The tiles allow us to use the same IOSurface rendered across multiple tiles at different offsets so only the tiles overlapping the frames damage region are re-composited by the display server.


This provides a major shift in how we draw both when accelerated OpenGL as well as software rendering with Cairo. In short, it uses tiles of Core Animation's CALayer to display contents from an OpenGL or Cairo rendering so that the window can provide partial damage updates. Partial damage is not generally available when using OpenGL as the whole buffer is flipped even if you only submitted a small change using a scissor rect.

Thankfully, this speeds up Cairo rendering a bit too by using IOSurface to upload contents to the display server. We use the tiling system we do for OpenGL which reduces overall complexity and differences between them.

A New Buffer

GdkMacosBuffer is a wrapper around an IOSurfaceRef. The term buffer was used because 1) surface is already used and 2) it loosely maps to a front/back buffer semantic.

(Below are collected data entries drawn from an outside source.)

-- ==== Sys2Proof/Config.lean ====
section
/-! DEFINITION. What is fixed for one machine: the constants of 00_scope R5, the parameters of R6, and the
free values that stand for contents the spec leaves unspecified (93_implementation_defined U1, U2, U4). -/

namespace Sys2Proof.Config

/-- HEADER_BYTES (00_scope R5). -/
def headerBytes : Nat := 4
/-- SLOT_PIXELS (00_scope R5). -/
def slotPixels : Nat := 8
/-- GROUPS_PER_ROW (00_scope R5). -/
def groupsPerRow : Nat := 8
/-- SLOT_ROWS (00_scope R5). -/
def slotRows : Nat := 2
/-- SLOTS_PER_FRAME (00_scope R5). -/
def slotsPerFrame : Nat := 16
/-- MIN_WIDTH (00_scope R5). -/
def minWidth : Nat := 64
/-- MIN_HEIGHT (00_scope R5). -/
def minHeight : Nat := 2
/-- SLOT_CHANNEL (00_scope R5). -/
def slotChannel : Nat := 0

/-- The two parameters of the block (00_scope R6). A machine keeps the values it is built with; DESIGN CHOICE
(log 4): they stand beside the state, so that a statement about every state holds for every parameter value. -/
structure Params where
  /-- SAMPLE_BITS, the width of one pixel sample. -/
  sampleBits : Nat
  /-- PBUF_BYTES, the capacity of the payload buffer. -/
  pbufBytes : Nat
deriving DecidableEq, Repr

/-- The spec's defaults, 8 and 2^32 - 1 (00_scope R6; the 8 is marked there as general knowledge). -/
def defaultParams : Params := { sampleBits := 8, pbufBytes := 2 ^ 32 - 1 }

/-- FREE VALUE (log 5): the byte that index `index` of PBUF holds while nothing has written it since the
`epoch`-th time its contents became unspecified (10_state R25, R33; 93_implementation_defined U1). -/
opaque unspecifiedByte (epoch index : Nat) : Byte

/-- FREE VALUE (log 6): the same for the sample at linear index `index` of FB (10_state R26, R33;
93_implementation_defined U2, U4). The reader cuts it to SAMPLE_BITS bits. -/
opaque unspecifiedSample (epoch index : Nat) : Nat

end Sys2Proof.Config
end

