-- ==== Sys2Proof/Machine/Flags.lean ====
section
/-! DEFINITION. The block has no flags register (10_state R28); CAP_FITS is its only flag (R23). The two functions of
the capacity planner stand here, computed in unbounded integers (41_capacity_planner R90 to R94). -/

namespace Sys2Proof.Machine

/-- `capacity(F) = 16 × F`, header included (41_capacity_planner R90). -/
def capacity (frames : Nat) : Nat := Config.slotsPerFrame * frames

/-- `max_payload_bytes(F) = 16 × F − 4` in the integers, not clamped (41_capacity_planner R91). -/
def maxPayloadBytes (frames : Nat) : Int := (capacity frames : Int) - Config.headerBytes

/-- `fits(L, F)`: `4 + L ≤ 16 × F` without wrap-around (41_capacity_planner R92). -/
def fits (len frames : Nat) : Bool := decide (Config.headerBytes + len ≤ capacity frames)

/-- The value of CAP_MAX, `sext_64(16 * FRAME_COUNT - 4)` (41_capacity_planner R93). -/
def capMaxOf (frameCount : BitVec 32) : BitVec 64 := BitVec.ofInt 64 (maxPayloadBytes frameCount.toNat)

/-- The value of CAP_FITS (41_capacity_planner R93). -/
def capFitsOf (plenIn frameCount : BitVec 32) : BitVec 1 :=
  if fits plenIn.toNat frameCount.toNat then 1 else 0

end Sys2Proof.Machine
end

However, it appears that IOSurfaceRef contents are being retained in some fashion (likely in the compositor result) so we can update the same IOSurfaceRef without flipping as long as we're fast. This appears to be what Chromium does as well, but Firefox uses two IOSurfaceRef and flips between them. We would like to avoid two surfaces because it doubles the GPU VRAM requirements of the application.

Changes to Windows

Previously, the NSWindow would dynamically change between different types of NSView based on the renderer being used. This is no longer necessary as we just have a single NSView type, GdkMacosView, which inherits from GdkMacosBaseView just to keep the tedius stuff separate from the machinery of GdkMacosView. We can merge those someday if we are okay with that.

Changes to Views

GdkMacosCairoView, GdkMacosCairoSubView, GdkMacosGLView have all been removed and replaced with GdkMacosView. This new view has a single CALayer (GdkMacosLayer) attached to it which itself has sublayers.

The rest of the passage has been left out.